Exercise goal
For the records below, output each line exactly as it appears, from the first through the line with "s with free".
---
/-- Reduces an operation: each contribution on this package keeps its output, its status and the exponents agreed; and some of its elements
arrive (R369). -/
def State.reduceOp (s : State) (o : CollOp) : Except (Nat × CollOp × Nat × Nat) Unit × State :=
  let l := s.contributions o
  match s.sources o with
  | (.error e, s) => (.error e, s)
  | (.ok srcs, s) =>
    let (es, bs) := reduceAll o.desc srcs (s.sharedExp o l) (s.free + 1)
    let s := { s with free := s.free + 1 + 2 * max 1 srcs.length * o.desc.count }
    let st := doneStatus o.desc.spec (l.any (fun x => x.2.fallback)) es bs
    let (idx, src) := nanWords o es
    (.ok (), l.foldl (fun s (d, x) =>
      let s := s.modOp d x.ctx x.handle (fun y => { y with
        out := some (outBytes y es), nanidx := idx, nansrc := src, rows := [], staged := []
        redone := (bs.filter (fun b => b.tried && !b.kept)).length, result := st })
      let s := s.spill d x (outBytes x es)
      if bs.isEmpty then s
      else s.modColl d (fun c => { c with
        exps := ((o.ctx, o.desc.group), (bs.take 4096).map (·.exp)) :: c.exps.filter (fun e => e.1 != (o.ctx, o.desc.group)) })) s)

/-! ### Acceptance (R366 to R368) -/

/-- Where the destination of a contribution lies: its first byte, and how many. -/
def CollOp.dest (o : CollOp) : Nat × Nat := (o.desc.dst, ((o.desc.extents o.parts o.index).2.2) * collSize o.desc.outfmt)

/-- The lines of a scratchpad destination. -/
def CollOp.lines (o : CollOp) : List Nat := linesOf (jobPlace o.core o.base o.dest.1) o.dest.2

/-- The number by which lines know the contribution that writes them: no copy card has it (R302). -/
def CollOp.owner (o : CollOp) (die : Nat) : Nat := 2 ^ 64 + (die * 64 + o.ctx) * 4096 + o.handle

/-- A contribution clears the lines of its scratchpad destination, and is the latest that writes them (R302, R355). -/
def State.ownLines (s : State) (die : Nat) (o : CollOp) : State :=
  o.lines.foldl (fun s l =>
    (s.setPresent l false).modCore (l / 8192) (fun c => { c with owners := Map.set c.owners l (o.owner die) })) s

/-- The lines of an output that has arrived are present, but for those that a later card writes (R302, R355). -/
def State.setLines (s : State) (die : Nat) (o : CollOp) : State :=
  o.lines.foldl (fun s l =>
    if Map.find (s.core (l / 8192)).owners l == some (o.owner die) then
      (s.setPresent l true).modCore (l / 8192) (fun c => { c with owners := Map.del c.owners l })
    else s) s

/-- The next handle of a context at an engine: one that names no pending operation. -/
def State.nextHandle (s : State) (die ctx : Nat) : Nat :=
  let k := Map.getD (s.die die).coll.next ctx 0
  (((List.range 4096).map (fun i => (k + i) % 4096)).find? (fun h =>
    !(((s.collOp die ctx h).map CollOp.pending).getD false))).getD k

/-- Operations in progress at an engine. -/
def State.collPlaces (s : State) (die : Nat) : Nat := ((s.die die).coll.ops.filter CollOp.pending).length

/-- Accepts a descriptor (R366): its handle. A group that refuses it ends the operation at once. -/
def State.acceptColl (s : State) (die ctx : Nat) (d : CollDesc) (place : Nat) (scratch : Bool) (launch core base : Nat)
    (k : Option Kick) (node : Option Nat) : Nat × State :=
  let h := s.nextHandle die ctx
  let (c, members) := (s.groupRecord ctx d.group).getD (0, [])
  let m := members.findIdx? (fun e => e == (s.pkg, die))
  let o : CollOp := { handle := h, ctx := ctx, desc := d, place := place, scratch := scratch, launch := launch, kick := k
                      node := node, core := core, base := base, members := members, m := m.getD 0, c := c, rows := []
                      staged := [], fallback := false, out := none, status := 0, result := 0, nanidx := 0
                      nansrc := 0, redone := 0 }
  let s := s.modColl die (fun x => { x with
    ops := x.ops.filter (fun y => !(y.ctx == ctx && y.handle == h)) ++ [o], next := Map.set x.next ctx ((h + 1) % 4096) })
  let why := if members.isEmpty || m.isNone then some 3 else if c ≤ d.slot then some 4
    else if 2 ^ 16 < o.parts then some 1 else none
  match why with
  | some r => (h, (s.endEmpty die o (2 + r * 2 ^ 4)).endAll o 2 r)
  | none =>
    let s := if d.dspace then s.ownLines die o else s
    (h, match s.endedFor o with
      | some status => (s.endEmpty die o status).cameLate o
      | none => s)

/-- The aperture ranges of a descriptor are valid for the issuing work-group (R366). -/
def State.collRegions (s : State) (g ctx die : Nat) (d : CollDesc) : Bool :=
  let (c, members) := (s.groupRecord ctx d.group).getD (1, [])
  let p := max 1 (members.length * c)
  let i := ((members.findIdx? (fun e => e == (s.pkg, die))).getD 0) * c + d.slot
  let ((_, a), (_, b)) := d.extents p i
  let ok (space : Bool) (o n : Nat) : Bool := !space || (s.aperture g o (max 1 n)).isSome
  ok d.sspace d.src (a * collSize d.infmt) && ok d.dspace d.dst (b * collSize d.outfmt)

/-- The scope of a collective: at least `.dom`; `.sys` where it touches host memory (R258). -/
def State.collScope (s : State) (core ctx : Nat) (d : CollDesc) : Scope :=
  let r (space : Bool) (a n : Nat) : Scope := if space then .core else s.rangeScope core ctx a n
  scopeMax .dom (scopeMax (r d.sspace d.src (d.count * collSize d.infmt)) (r d.dspace d.dst (d.count * collSize d.outfmt)))

/-- The four starting words (R366). -/
def collWord (h : Hdr) (kind : Nat) (d : BitVec 8) (a : Src) (off : BitVec 32) (s : State) : Host.Outcome State Fault Refusal :=
  onceWord h [(a, 1)] [d.toNat] s fun w s =>
    let g := w.ref.wg
    let core := s.coreOf g
    let die := dieOf core
    let ctx := s.ctxOf g
    let o := s.jobOffset w a off
    match if o % 64 == 0 then s.ownRegion g o 64 else none with
    | none => .bad (w.operand w.low 6)
    | some p => ownRecords w s o 64 1 fun recs s =>
      match readColl (recs.headD []) with
      | none => .bad (w.operand w.low 7)
      | some x =>
        if x.kind != kind || !(s.collRegions g ctx die x) then .bad (w.operand w.low 7)
        else if x.arrival && x.op == 0 && (s.launchOf g).determ then .bad w.nondet
        else if 64 ≤ s.collPlaces die then .hold s w.group (.room 64) false
        else kicked w s (s.collScope core ctx x) fun k s =>
          let (h, s) := s.acceptColl die ctx x p true k.launch core (s.baseOf g) (some k) none
          .done (s.putAll w d.toNat h)

/-- CRED (R366). -/
def execCred (h : Hdr) (d : BitVec 8) (a : Src) (off : BitVec 32) (s : State) : Host.Outcome State Fault Refusal := collWord h 0 d a off s
/-- CRSC (R363, R366). -/
def execCrsc (h : Hdr) (d : BitVec 8) (a : Src) (off : BitVec 32) (s : State) : Host.Outcome State Fault Refusal := collWord h 1 d a off s
/-- CAGT (R366). -/
def execCagt (h : Hdr) (d : BitVec 8) (a : Src) (off : BitVec 32) (s : State) : Host.Outcome State Fault Refusal := collWord h 2 d a off s
/-- CBCT (R366). -/
def execCbct (h : Hdr) (d : BitVec 8) (a : Src) (off : BitVec 32) (s : State) : Host.Outcome State Fault Refusal := collWord h 3 d a off s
---
Solution to the problem
/-- Reduces an operation: each contribution on this package keeps its output, its status and the exponents agreed; and some of its elements
arrive (R369). -/
def State.reduceOp (s : State) (o : CollOp) : Except (Nat × CollOp × Nat × Nat) Unit × State :=
  let l := s.contributions o
  match s.sources o with
  | (.error e, s) => (.error e, s)
  | (.ok srcs, s) =>
    let (es, bs) := reduceAll o.desc srcs (s.sharedExp o l) (s.free + 1)
    let s := { s with free := s.free + 1 + 2 * max 1 srcs.length * o.desc.count }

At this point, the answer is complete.